* _INSTRUCTIONS TO FOLLOW_
Copy exactly, please, the lines of the data from its start through the line containing "PC (R101). -/".
::::::::
-- ==== Sys2Proof/Machine/Skip.lean ====
section
/-! DEFINITION. The conditional skips (spec/42_skip.md). PC already holds the instruction's address plus 2 (R12). -/

namespace Sys2Proof.Machine

open Host (Outcome)

/-- The skip action (R120): if the condition holds, `PC <- PC + 2` once more; nothing else. -/
def skipIf (c : Bool) (s : State) : Outcome State Fault Refusal := .next (if c then s.advance else s)

/-- 3xkk `SE Vx, kk` (R121). -/
def execSeImm (x : Reg) (kk : Byte) (s : State) : Outcome State Fault Refusal := skipIf (s.reg x == kk) s

/-- 4xkk `SNE Vx, kk` (R122). -/
def execSneImm (x : Reg) (kk : Byte) (s : State) : Outcome State Fault Refusal := skipIf (s.reg x != kk) s

/-- 5xy0 `SE Vx, Vy` (R123). -/
def execSeReg (x y : Reg) (s : State) : Outcome State Fault Refusal := skipIf (s.reg x == s.reg y) s

/-- 9xy0 `SNE Vx, Vy` (R124). -/
def execSneReg (x y : Reg) (s : State) : Outcome State Fault Refusal := skipIf (s.reg x != s.reg y) s

/-- Ex9E `SKP Vx` (R125): the key is named by the value of Vx. -/
def execSkp (x : Reg) (s : State) : Outcome State Fault Refusal := skipIf (isDown s (s.reg x)) s

/-- ExA1 `SKNP Vx` (R126): the key is named by the value of Vx. -/
def execSknp (x : Reg) (s : State) : Outcome State Fault Refusal := skipIf (!isDown s (s.reg x)) s

end Sys2Proof.Machine
end

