/-- A STEP whose fetch faults latches the cause and leaves PC (R101). -/
theorem step_of_fetchWord_error {s : State} {f : Fault} (hf : s.fault = none) (hw : fetchWord s = .error f) :
    step s = .next { s with fault := some f } := by
  simp only [step, hf, hw, raiseFault]

/-- A fetch from 0x0FFF or above has its second byte out of range (R54, R101). -/
theorem fetchWord_of_ge {s : State} (hpc : 0xFFF ≤ s.pc.toNat) : fetchWord s = .error .outOfBounds :=
  memRead16_of_ge (Nat.succ_le_succ hpc)

/-- Settles O7: the fetch reads the two bytes at PC, and `decode` reads the word they form. -/
theorem stepRunsTheDecodedInstruction : Obligations.StepRunsTheDecodedInstruction := by
  intro s i hf hpc hdecode
  have hi : decodeWord (wordOfBytes (s.byte s.pc.toNat) (s.byte (s.pc.toNat + 1))) = i :=
    congrArg Prod.fst (Except.ok.inj hdecode)
  rw [← hi]
  exact step_of_fetchWord hf (fetchWord_of_le hpc)

/-- Settles O8, by the fetch fault at the top of memory. -/
theorem fetchFaultKeepsEverythingElse : Obligations.FetchFaultKeepsEverythingElse :=
  fun _ hf hpc => step_of_fetchWord_error hf (fetchWord_of_ge hpc)

/-- Settles O9, by the first line of STEP. -/
theorem faultedStepChangesNothing : Obligations.FaultedStepChangesNothing :=
  fun _ _ hf => step_of_fault hf

/-! ## The no-op class -/

/-- The six no-op-class instructions have no effect; no other instruction is of the class (R86, R104). -/
theorem exec_of_isNopClass {i : Instr} (hi : i.isNopClass = true) (s : State) : exec i s = .next s := by
  cases i with
  | nopClass0 w | nopClass5 w | nopClass8 w => rfl
  | nopClass9 w | nopClassE w | nopClassF w => rfl
  | _ => exact absurd hi Bool.false_ne_true

/-- Settles O39: the advance of the prologue is all a STEP does where the instruction has no effect. -/
theorem nopClassOnlyAdvancesPc : Obligations.NopClassOnlyAdvancesPc := by
  refine ⟨fun w s => ?_, fun s op hf hw hnop => ?_⟩
  · exact ⟨exec_of_isNopClass rfl s, exec_of_isNopClass rfl s, exec_of_isNopClass rfl s,
      exec_of_isNopClass rfl s, exec_of_isNopClass rfl s, exec_of_isNopClass rfl s⟩
  · calc step s
      _ = exec (decodeWord op) s.advance := step_of_fetchWord hf hw
      _ = .next s.advance := exec_of_isNopClass hnop s.advance

/-! ## The halt -/

/-- FAULT, V, I, SP, STK and FB are the same: the elements of state that only STEP and RESET write. -/
structure SameCore (s t : State) : Prop where
  fault : t.fault = s.fault
  v : t.v = s.v
  i : t.i = s.i
  sp : t.sp = s.sp
  stk : t.stk = s.stk
  fb : t.fb = s.fb

namespace SameCore

theorem refl (s : State) : SameCore s s := ⟨rfl, rfl, rfl, rfl, rfl, rfl⟩

theorem trans {s t u : State} (hst : SameCore s t) (htu : SameCore t u) : SameCore s u where
  fault := htu.fault.trans hst.fault
  v := htu.v.trans hst.v
  i := htu.i.trans hst.i
  sp := htu.sp.trans hst.sp
  stk := htu.stk.trans hst.stk
  fb := htu.fb.trans hst.fb

/-- A LOAD writes MEM and PC only (R182; D17). -/
theorem after_load (rom : List Byte) (s : State) : SameCore s (envLoad rom s).1 := by
  obtain ⟨-, h⟩ | ⟨-, h⟩ := envLoad_cases rom s <;> rw [h]
  · exact ⟨rfl, rfl, rfl, rfl, rfl, rfl⟩
  · exact refl s

/-- A faulted core does nothing in a STEP, and the other operations but RESET write none of these elements (R181, D21). -/
theorem of_operate {op : Operation} {s t : State} {r : Response} {f : Fault} (hf : s.fault = some f)
    (hop : ∀ font, op ≠ .reset font) (h : operate op s = .next (t, r)) : SameCore s t := by
  cases op with
  | reset font => exact absurd rfl (hop font)
  | load rom => cases h; exact after_load rom s
  | step =>
    have hstay : Outcome.next s = .next t := (step_of_fault hf).symm.trans (step_of_operate h)
    cases hstay
    exact refl _
  | tick => cases h; exact ⟨rfl, rfl, rfl, rfl, rfl, rfl⟩
  | keyDown k | keyUp k => cases h; exact ⟨rfl, rfl, rfl, rfl, rfl, rfl⟩
  | readFb | readStatus => cases h; exact refl _

/-- The halt lasts: each operation keeps the cause, so the rest of the schedule starts from a faulted core again. -/
theorem of_runOps {ops : List Operation} {s t : State} {f : Fault} (hf : s.fault = some f)
    (hops : ∀ font, Operation.reset font ∉ ops) (h : runOps ops s = .next t) : SameCore s t := by
  induction ops generalizing s with
  | nil => cases h; exact refl _
  | cons op ops ih =>
    obtain ⟨u, r, ho, hrest⟩ := runOps_cons h
    have hop : ∀ font, op ≠ .reset font := fun font he => hops font (he ▸ List.mem_cons_self)
    have hu : SameCore s u := of_operate hf hop ho
    have htail : ∀ font, Operation.reset font ∉ ops := fun font hm => hops font (List.mem_cons_of_mem op hm)
    exact hu.trans (ih (hu.fault.trans hf) htail hrest)

end SameCore

/-- Settles O41: every schedule ends in a next state, and without a RESET a faulted core keeps these elements. -/
theorem faultStaysUntilReset : Obligations.FaultStaysUntilReset := by
  intro ops s f hf hops
  obtain ⟨t, ht⟩ := runOps_next ops s
  have hsame := SameCore.of_runOps hf hops ht
  exact ⟨t, ht, hsame.fault.trans hf, hsame.v, hsame.i, hsame.sp, hsame.stk, hsame.fb⟩

end Sys2Proof.Machine
end

section
/-! SUPPORT. Control transfer (spec/41_flow.md, rules R110 to R113): JP, JP V0, CALL with room and RET with an address
held, each by the one state it answers; the frames are read off `exec_effect`. -/

namespace Sys2Proof.Machine

/-- The frame of an instruction that does not fault: nothing outside its listed parts changes. -/
theorem exec_frame {i : Instr} {writes : Part → Prop} {s t : State} (h : exec i s = .next t)
    (hf : faultIn i s = none) (hw : ∀ p, writesOf i s p → writes p) : UnchangedOutside writes s t :=
  fun p hp => (exec_effect h).frame p fun hm => hp (hw p ((mayWrite_of_none hf p).mp hm))

/-! ## Addresses -/

theorem toNat_addressOf (nnn : BitVec 12) : (addressOf nnn).toNat = nnn.toNat :=
  BitVec.toNat_setWidth_of_le (by decide)

theorem toNat_zext16 (b : Byte) : (zext16 b).toNat = b.toNat :=
  BitVec.toNat_setWidth_of_le (by decide)

/-- An address immediate plus a byte fits 16 bits (R113). -/
theorem toNat_addressOf_add_zext16 (nnn : BitVec 12) (b : Byte) :
    (addressOf nnn + zext16 b).toNat = nnn.toNat + b.toNat := by
  have hn := nnn.isLt
  have hb := b.isLt
  rw [BitVec.toNat_add, toNat_addressOf, toNat_zext16]
  exact Nat.mod_eq_of_lt (by omega)

/-! ## Jumps -/

theorem exec_jp (nnn : BitVec 12) (s : State) : exec (.jp nnn) s = .next { s with pc := addressOf nnn } := rfl

theorem exec_jpV0 (nnn : BitVec 12) (s : State) :
    exec (.jpV0 nnn) s = .next { s with pc := addressOf nnn + zext16 (s.reg 0) } := rfl
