/-! ### Schedules -/

/-- R191, R196: the steps of two engines that may both step commute: each may still step after the other, and both orders lead to the
same machine. -/
def Obligations.EngineStepsCommute : Prop :=
  ∀ (s t u : State) (i j : Nat), s.Inv → i ≠ j → s.enabled i = true → s.enabled j = true → s.stepAs i = .next t →
    s.stepAs j = .next u →
    t.enabled j = true ∧ u.enabled i = true ∧
    ∃ v v', t.stepAs j = .next v ∧ u.stepAs i = .next v' ∧ v.SameMachine v'

/-- R196: the outcome does not depend on the schedule. If one interleaving reaches, after n steps, a state in which no engine can
step (the run has ended, or is stuck), then every interleaving has taken at most n steps, and can be continued to reach the same
machine after n steps in all. -/
def Obligations.OutcomeIndependentOfSchedule : Prop :=
  ∀ (s t u : State) (n m : Nat), s.Inv → State.Runs n s t → (∀ i, t.enabled i = false) → State.Runs m s u →
    m ≤ n ∧ ∃ v, State.Runs (n - m) u v ∧ t.SameMachine v
end

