/-! ### The only ways `IP` changes (R142) -/

/-- How an instruction that completes changes `IP`, from engine `e` to engine `f` (R142). -/
def Engine.IpMovedBy (e : Engine) (j : Instr) (f : Engine) : Prop :=
  ((j.opcode = .add ∨ j.opcode = .mul ∨ j.opcode = .lt ∨ j.opcode = .eq) ∧ f.ip = wrap (e.ip.toInt + 4)) ∨
  ((j.opcode = .input ∨ j.opcode = .output) ∧ f.ip = wrap (e.ip.toInt + 2)) ∨
  ((j.opcode = .jnz ∨ j.opcode = .jz) ∧ f.ip = wrap (e.ip.toInt + 3)) ∨
  ∃ a b, (j = .jnz a b ∨ j = .jz a b) ∧ e.val? b = some f.ip

/-- What R142 allows of an instruction that is not a stall: it has ended its engine with `IP` unchanged, or it has completed and changed
`IP` as listed. -/
def Engine.StoppedOrIpMoved (e : Engine) (j : Instr) (f : Engine) : Prop :=
  (f.run ≠ .running ∧ f.ip = e.ip) ∨ (f.run = .running ∧ e.IpMovedBy j f)

/-- A state after the acting engine has stopped, or moved its `IP` as listed. -/
def State.StoppedOrIpMoved (s : State) (e : Engine) (j : Instr) (t : State) : Prop :=
  ∃ e' ls', t = s.moved e' ls' ∧ e.StoppedOrIpMoved j e'

theorem State.stoppedOrIpMoved_raise (s : State) (e : Engine) (j : Instr) (k : FaultKind) :
    s.StoppedOrIpMoved e j (s.raise e k) :=
  ⟨_, _, rfl, .inl ⟨nofun, rfl⟩⟩

theorem Engine.chanRead_word_ip {e e' : Engine} {ls ls' : List Link} {v : Word} (h : e.chanRead ls = .word v e' ls') :
    e'.ip = e.ip := by
  obtain ⟨-, rfl, -⟩ | ⟨-, -, -, rfl, -⟩ | ⟨k, l, rest, -, -, -, -, rfl, -⟩ := Engine.chanRead_word h <;> rfl

theorem Engine.chanWrite_ip_run {e e' : Engine} {ls ls' : List Link} {v : Word} (h : e.chanWrite ls v = some (e', ls')) :
    e'.ip = e.ip ∧ e'.run = e.run := by
  obtain ⟨-, rfl, -⟩ | ⟨k, l, -, -, rfl, -⟩ := Engine.chanWrite_some h <;> exact ⟨rfl, rfl⟩

section
variable {s t : State} {e : Engine}

theorem State.onEngine_threeOperand_stoppedOrIpMoved {f : Word → Word → Word} {a b : Src} {dst : Word} {j : Instr}
    (hj : j.opcode = .add ∨ j.opcode = .mul ∨ j.opcode = .lt ∨ j.opcode = .eq) (he : s.acting? = some e)
    (h : s.onEngine (Engine.threeOperand f a b dst) = .next t) : s.StoppedOrIpMoved e j t := by
  have hr : e.run = .running := ((s.acting?_eq_some e).1 he).2
  obtain rfl | ⟨v, -, rfl⟩ := State.onEngine_threeOperand_next he h
  · exact s.stoppedOrIpMoved_raise e _ _
  · exact ⟨_, _, rfl, .inr ⟨hr, .inl ⟨hj, rfl⟩⟩⟩

theorem State.onEngine_jumpIf_stoppedOrIpMoved {cond : Word → Bool} {a b : Src} {j : Instr} (hj : j = .jnz a b ∨ j = .jz a b)
    (he : s.acting? = some e) (h : s.onEngine (Engine.jumpIf cond a b) = .next t) : s.StoppedOrIpMoved e j t := by
  have hr : e.run = .running := ((s.acting?_eq_some e).1 he).2
  obtain rfl | ⟨y, hy, rfl⟩ | rfl := State.onEngine_jumpIf_next he h
  · exact s.stoppedOrIpMoved_raise e _ _
  · exact ⟨_, _, rfl, .inr ⟨hr, .inr (.inr (.inr ⟨a, b, hj, hy⟩))⟩⟩
  · have hop : j.opcode = .jnz ∨ j.opcode = .jz := hj.imp (congrArg Instr.opcode) (congrArg Instr.opcode)
    exact ⟨_, _, rfl, .inr ⟨hr, .inr (.inr (.inl ⟨hop, rfl⟩))⟩⟩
::::::::
* _ANSWER TO THIS PROBLEM_
-- ==== Sys2Proof/Machine/Skip.lean ====
section
/-! DEFINITION. The conditional skips (spec/42_skip.md). PC already holds the instruction's address plus 2 (R12). -/

namespace Sys2Proof.Machine

open Host (Outcome)

/-- The skip action (R120): if the condition holds, `PC <- PC + 2` once more; nothing else. -/
def skipIf (c : Bool) (s : State) : Outcome State Fault Refusal := .next (if c then s.advance else s)

/-- 3xkk `SE Vx, kk` (R121). -/
def execSeImm (x : Reg) (kk : Byte) (s : State) : Outcome State Fault Refusal := skipIf (s.reg x == kk) s

/-- 4xkk `SNE Vx, kk` (R122). -/
def execSneImm (x : Reg) (kk : Byte) (s : State) : Outcome State Fault Refusal := skipIf (s.reg x != kk) s

/-- 5xy0 `SE Vx, Vy` (R123). -/
def execSeReg (x y : Reg) (s : State) : Outcome State Fault Refusal := skipIf (s.reg x == s.reg y) s

/-- 9xy0 `SNE Vx, Vy` (R124). -/
def execSneReg (x y : Reg) (s : State) : Outcome State Fault Refusal := skipIf (s.reg x != s.reg y) s

/-- Ex9E `SKP Vx` (R125): the key is named by the value of Vx. -/
def execSkp (x : Reg) (s : State) : Outcome State Fault Refusal := skipIf (isDown s (s.reg x)) s

/-- ExA1 `SKNP Vx` (R126): the key is named by the value of Vx. -/
def execSknp (x : Reg) (s : State) : Outcome State Fault Refusal := skipIf (!isDown s (s.reg x)) s

end Sys2Proof.Machine
end

/-- A STEP whose fetch faults latches the cause and leaves PC (R101). -/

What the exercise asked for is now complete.